Transmission electron microscopy (TEM)

Electron microscopy was used to evaluate morphological changes of HEp-2 cells incubated with S. haemolyticus strains. The cells, after 3 h-infection, were washed three times with PBS and harvested by trypsinization. Next, they were centrifuged at 1,500×g for 15 min, fixed with 2.5 % glutaraldehyde in 0.1 M phosphate buffer for 1 h, washed with phosphate buffer, postfixed with 1 % OsO4, gradually dehydrated in series of acetone, and embedded in Epon (Choi et al. 2005). The samples were sliced into 70-nm sections, stained with uranyl acetate and examined with a transmission electron microscope (JEM 1200 EXII) TEM at accelerating voltage of 80 kV.

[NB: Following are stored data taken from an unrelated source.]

-- ==== Sys2Proof/Certificates/Slice0/Obligations.lean ====
section
/-!
DEFINITION. Certificates/Slice0/Obligations.lean: the statements for the provers. Where a statement rests on a choice of the model its
docstring names the log entry. The clauses of one statement follow the order of the commands named in its docstring.
-/
open Sys2Proof Sys2Proof.Machine

/-! ### Power, resets and the start, 03_power_reset_insertion.md -/

/-- VKA_FIRST_APPLIED, INSERTION, NRESET_RELEASE, AUTOMATIC_RESTART, PRSNT_LOW, LEAVE_STANDBY: what the first application of VKA
gives (R57), which events are kept as wake events in Standby (R59), how an insertion ends Slate, with cause 0x0E where the board was cycled in Standby (R81), and that a
kept wake event raises PWREN while nEJECT is high, its level the operand of LEAVE_STANDBY (R54, R59; log 45). Each clause gives the whole next state, so everything it does not name is unchanged. -/
def Obligations.WakeEventsInStandby : Prop :=
  (∀ s, s.pw.state = .off → ∃ t, exec .vkaFirstApplied s = .next t ∧ t.pw.state = .standby ∧ t.pw.vka = true ∧ t.pw.pwren = false ∧ (∀ f : Fld, vkaKey f.key = true → t.get f = f.reset % 2 ^ f.width) ∧ (∀ f : Fld, vkaKey f.key = false → t.get f = s.get f) ∧ t = { s with pw := t.pw, regs := t.regs })
  ∧ (∀ s, s.pw.state = .standby → s.bit R.START_STAT.SLATE = false → exec .insertion s = .next { s with pw := { s.pw with prsnt := true, cycled := 0, wakeInsertion := true } })
  ∧ (∀ s, s.pw.state = .standby → s.bit R.START_STAT.SLATE = true → s.pw.cycled = 2 → ∃ t, exec .insertion s = .next t ∧ t.get R.START_STAT.SLATE = 0 ∧ t.get R.START_STAT.SLATE_REASON = 0 ∧ t.get R.START_STAT.FAILED_CONSEC = 0 ∧ t.pw = { s.pw with prsnt := true, cycled := 0, wakeInsertion := true } ∧ OnlyRegs s t [R.START_STAT.SLATE, R.START_STAT.SLATE_REASON, R.START_STAT.FAILED_CONSEC])
  ∧ (∀ s, s.pw.state = .standby → s.bit R.START_STAT.SLATE = true → s.pw.cycled = 1 → ∃ t, exec .insertion s = .next t ∧ t.get R.START_STAT.SLATE = 0 ∧ t.get R.START_STAT.SLATE_REASON = 0 ∧ t.get R.START_STAT.FAILED_CONSEC = 0 ∧ t.get R.RST_CAUSE.CAUSE = 0xE ∧ t.get R.RST_CAUSE.PREV_CAUSE = s.get R.RST_CAUSE.CAUSE ∧ t.get R.RST_CAUSE.TSC_VALID = 0 ∧ t.pw = { s.pw with prsnt := true, cycled := 0, wakeInsertion := true } ∧ OnlyRegs s t [R.START_STAT.SLATE, R.START_STAT.SLATE_REASON, R.START_STAT.FAILED_CONSEC, R.RST_CAUSE.CAUSE, R.RST_CAUSE.PREV_CAUSE, R.RST_CAUSE.PGOOD_LOW, R.RST_CAUSE.STAGE, R.RST_CAUSE.TSC_VALID])
  ∧ (∀ s, s.pw.state = .standby → exec .nresetRelease s = .next { s with pw := { s.pw with nReset := true, wakeReset := true } })
  ∧ (∀ s, s.pw.state = .standby → (s.get R.RST_CAUSE.CAUSE = 3 ∨ s.get R.RST_CAUSE.CAUSE = 4 ∨ s.get R.RST_CAUSE.CAUSE = 0xC ∨ ((s.get R.RST_CAUSE.CAUSE = 1 ∨ s.get R.RST_CAUSE.CAUSE = 2) ∧ s.bit O.AUTO_RESTART = true)) → exec .automaticRestart s = .next { s with pw := { s.pw with wakeRestart := true } })
  ∧ (∀ s, s.pw.state = .standby → exec .prsntLow s = .next { s with pw := { s.pw with prsnt := false, wakeInsertion := false, wakeReset := false, wakeRestart := false, cycled := if s.pw.cycled ≤ 1 then 1 else 2 } })
  ∧ (∀ s, s.pw.state = .standby → s.pw.pwren = false → s.pw.prsnt = true → s.pw.nReset = true → (s.pw.wakeInsertion = true ∨ s.pw.wakeReset = true ∨ s.pw.wakeRestart = true) → exec (.leaveStandby true) s = .next { s with pw := { s.pw with pwren := true, pwrenRose := true, railGood := true, nEject := true, wakeInsertion := false, wakeReset := false, wakeRestart := false } })
  ∧ (∀ s, s.pw.state = .standby → exec (.leaveStandby false) s = .next { s with pw := { s.pw with nEject := false } })

/-- RAIL_GOOD_TIMEOUT, ENTER_COLD_HOLD, NRESET_ASSERTED, BOARD_REMOVED, VKA_LOST: a start that misses its rails drops PWREN with cause 0x02
(R54, R61); Cold hold is entered with PWREN high and counts a power cycle (R54, R127); nRESET in Boot, Slate or Configure is taken at once
with cause 0x08 and holds Cold hold (R64, R65, R43; log 44); a removal ends in Standby with PWREN low (R83); the loss of VKA turns the device off (R57). -/
def Obligations.HandshakeAndPinResets : Prop :=
  (∀ s, s.pw.state = .standby → s.pw.railGood = true → s.noReset = true → s.pw.ejecting = false → ∃ t, exec .railGoodTimeout s = .next t ∧ t.pw.state = .standby ∧ t.pw.pwren = false ∧ t.get R.RST_CAUSE.CAUSE = 2 ∧ t.get R.RST_CAUSE.PREV_CAUSE = s.get R.RST_CAUSE.CAUSE % 256 ∧ t.mram = s.mram ∧ t.pending = s.pending)
  ∧ (∀ s vio, s.pw.state = .standby → s.pw.railGood = true → s.pw.pwrenRose = true → exec (.enterColdHold vio) s = .next { s with mram := { s.mram with pwrCycles := min 0xFFFFFFFF (s.mram.pwrCycles + 1) }, pw := { s.pw with vio := vio % 16, state := .coldHold, pwrenRose := false, railGood := false, coldHold := s.pw.nReset, ch := {}, stage := 1 } })
  ∧ (∀ s, s.inState [.boot, .slate, .configure] = true → s.noReset = true → s.pw.pgoodLoss = false → s.pw.ejecting = false → ∃ t, exec .nresetAsserted s = .next t ∧ t.pw.state = .coldHold ∧ t.pw.coldHold = false ∧ t.pw.nReset = false ∧ t.pw.pwren = s.pw.pwren ∧ t.get R.RST_CAUSE.CAUSE = 8 ∧ t.get R.RST_CAUSE.PREV_CAUSE = s.get R.RST_CAUSE.CAUSE % 256 ∧ t.pending = s.pending)
  ∧ (∀ s, s.inState [.boot, .slate, .configure, .armed, .run, .safe] = true → s.freshCycle = true → ∃ t, exec .boardRemoved s = .next t ∧ t.pw.state = .standby ∧ t.pw.pwren = false ∧ t.pw.prsnt = false ∧ t.lanes = [] ∧ t.ts = {})
  ∧ (∀ s, ∃ t, exec .vkaLost s = .next t ∧ t.pw.state = .off ∧ t.pw.vka = false ∧ t.pw.pwren = false ∧ (∀ f : Fld, vkaKey f.key = true → t.get f = f.reset % 2 ^ f.width) ∧ t.mram = s.mram ∧ t.store = s.store ∧ t.sec.slotState = s.sec.slotState ∧ t.pending = s.pending)

/-- PGOOD_LOST, PGOOD_LOSS_PWREN_DROP, NRESET_BLACK_SET_END, NEJECT_RECOGNISED, EJECTION_PWREN_DROP, INTERNAL_RESET_TAKEN: a lost rail latches
cause 0x01 and, with the core supply good, puts every enabled lane under the safe-state generator (R55); an ejection latches cause 0x0D, or sets SECOND where another cause waits (R62), and
asks the partner for the cells it owns (R85); the resets that wait are taken, with PWREN dropped as R61 says. -/
def Obligations.LatchedResetsAreTaken : Prop :=
  (∀ s low, s.inState [.coldHold, .boot, .slate, .configure, .armed, .run, .safe] = true → s.pw.pgoodLoss = false → s.noReset = true → bitAt low.val 1 = true → exec (.pgoodLost low) s = .next { s with pw := { s.pw with cause := some ⟨1, s.ts.tsc, s.ts.running, low.val, s.cmCycle⟩, pgoodLoss := true } })
  ∧ (∀ s low, s.inState [.boot, .slate, .configure, .armed, .run, .safe] = true → s.pw.pgoodLoss = false → s.noReset = true → bitAt low.val 1 = false → s.bit R.CLK_STAT.LOCK_C = true → ∃ t, exec (.pgoodLost low) s = .next t ∧ t.pw.cause = some ⟨1, s.ts.tsc, s.ts.running, low.val, s.cmCycle⟩ ∧ t.pw.pgoodLoss = true ∧ ∀ n, n < 64 → s.laneEn n = true → t.get (R.LN_STAT.STATE n) = 1 ∧ (t.link n).urgQ = [])
  ∧ (∀ s c, s.pw.pgoodLoss = true → s.pw.cause = some c → ∃ t, exec .pgoodLossPwrenDrop s = .next t ∧ t.pw.state = .standby ∧ t.pw.pwren = false ∧ t.pw.cause = none ∧ t.lanes = [])
  ∧ (∀ s c, s.pw.nResetBlack = true → s.pw.cause = some c → c.code = 8 → s.pw.pgoodLoss = false → s.pw.ejecting = false → ∃ t, exec .nresetBlackSetEnd s = .next t ∧ t.pw.state = .coldHold ∧ t.pw.pwren = s.pw.pwren ∧ t.pw.cause = none ∧ t.get R.RST_CAUSE.CAUSE = 8)
  ∧ (∀ s, s.inState [.boot, .slate, .configure, .armed, .run, .safe] = true → s.pw.ejecting = false → s.noReset = true → s.dx.current = true → ∃ t, exec .nejectRecognised s = .next t ∧ t.pw.ejecting = true ∧ t.pw.cause = some ⟨0xD, s.ts.tsc, s.ts.running, 0, s.cmCycle⟩ ∧ (s.ownedMask ≠ 0 → t.dx.releaseNext = s.ownedMask) ∧ t.regs = s.regs ∧ t.pw.state = s.pw.state)
  ∧ (∀ s d, s.inState [.boot, .slate, .configure, .armed, .run, .safe] = true → s.pw.ejecting = false → s.pw.cause = some d → d.cyc ≠ s.cmCycle → s.dx.current = true → ∃ t, exec .nejectRecognised s = .next t ∧ t.pw.ejecting = true ∧ t.pw.cause = some d ∧ t.get R.RST_CAUSE.SECOND = 1 ∧ (s.ownedMask ≠ 0 → t.dx.releaseNext = s.ownedMask) ∧ OnlyRegs s t [R.RST_CAUSE.SECOND] ∧ t.pw.state = s.pw.state)
  ∧ (∀ s c, s.pw.ejecting = true → s.pw.cause = some c → c.code = 0xD → ∃ t, exec .ejectionPwrenDrop s = .next t ∧ t.pw.state = .standby ∧ t.pw.pwren = false ∧ t.pw.ejecting = false)
  ∧ (∀ s c, s.pw.ejecting = false → s.pw.nResetBlack = false → s.pw.pgoodLoss = false → s.pw.cause = some c → ∃ t, exec .internalResetTaken s = .next t ∧ t.pw.cause = none ∧ t.lanes = [] ∧ t.pw.state = (if c.code ∈ [1, 2, 3, 4, 7, 0xC, 0xD, 0xE] then DevState.standby else DevState.coldHold))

Determination of exoenzymes activity

We analysed the activity of extracellular enzymes that may act as putative virulence factors: lipase, lecithinase (phospholipase) and serine protease. Lipase activity was detected on TSB agar (TSA) enriched with 0.01 % CaCl2 × 2H2O and 1 % Tween 80 (Difco). Lipolytic activity was indicated by the appearance of a precipitation zone resulting from the deposition of crystals formed with calcium salt and fatty acids generated by the enzyme (Kumar et al. 2012). Lecithinase activity was examined on BHI agar supplemented with 10 % (vol/vol) egg-yolk (Karasawa et al. 2003). Inoculated plates were incubated for 48 h at 35 °C and 24 h at room temperature. Lecithinase activity was characterized by a transparent zone around colonies. Production of serine protease was determined on TSA supplemented with 5 % (w/v) casein (Lucas and Manna 2013). The activity was observed as a transparent zone surrounding the bacteria colonies.

Statistical analysis

The data were presented as mean ± standard deviation from two independent experiments performed in duplicate. A one-way analysis of variance ANOVA with Tukey’s post hoc test at the significance level P < 0.05 was performed. The linear regression analysis was used to examine pairwise correlation between the AI, cytotoxicity, the Pearson correlation coefficient was determined. P values of <0.05 were considered statistically significant. The statistical analysis was performed using Statistica PL software (StatSoft Poland Inc., USA).

Results

Antibiotic resistance of S. haemolyticus strains

All S. haemolyticus strains were resistant to oxacillin. The mecA gene was present in all the strains. Resistance to vancomycin, teicoplanin and linezolid was not detected. Analysis of the antibiotic resistance of the strains showed that all of them were multiresistant i.e., expressing resistance to more than three different classes of antibiotics, in addition to β-lactams. Erythromycin resistance was found for 28 (93 %) strains. We observed resistance to gentamycin for 40 % of strains, tobramycin (33 %), trimethoprim/sulfamethoxazole (56 %), clindamycin (50 %) and tetracycline (36 %). Only two strains (7 %) exhibited resistance to rifampicin. Resistance to ciprofloxacin, norfloxacin and levofloxacin was revealed respectively by 53, 36 and 30 % of the strains.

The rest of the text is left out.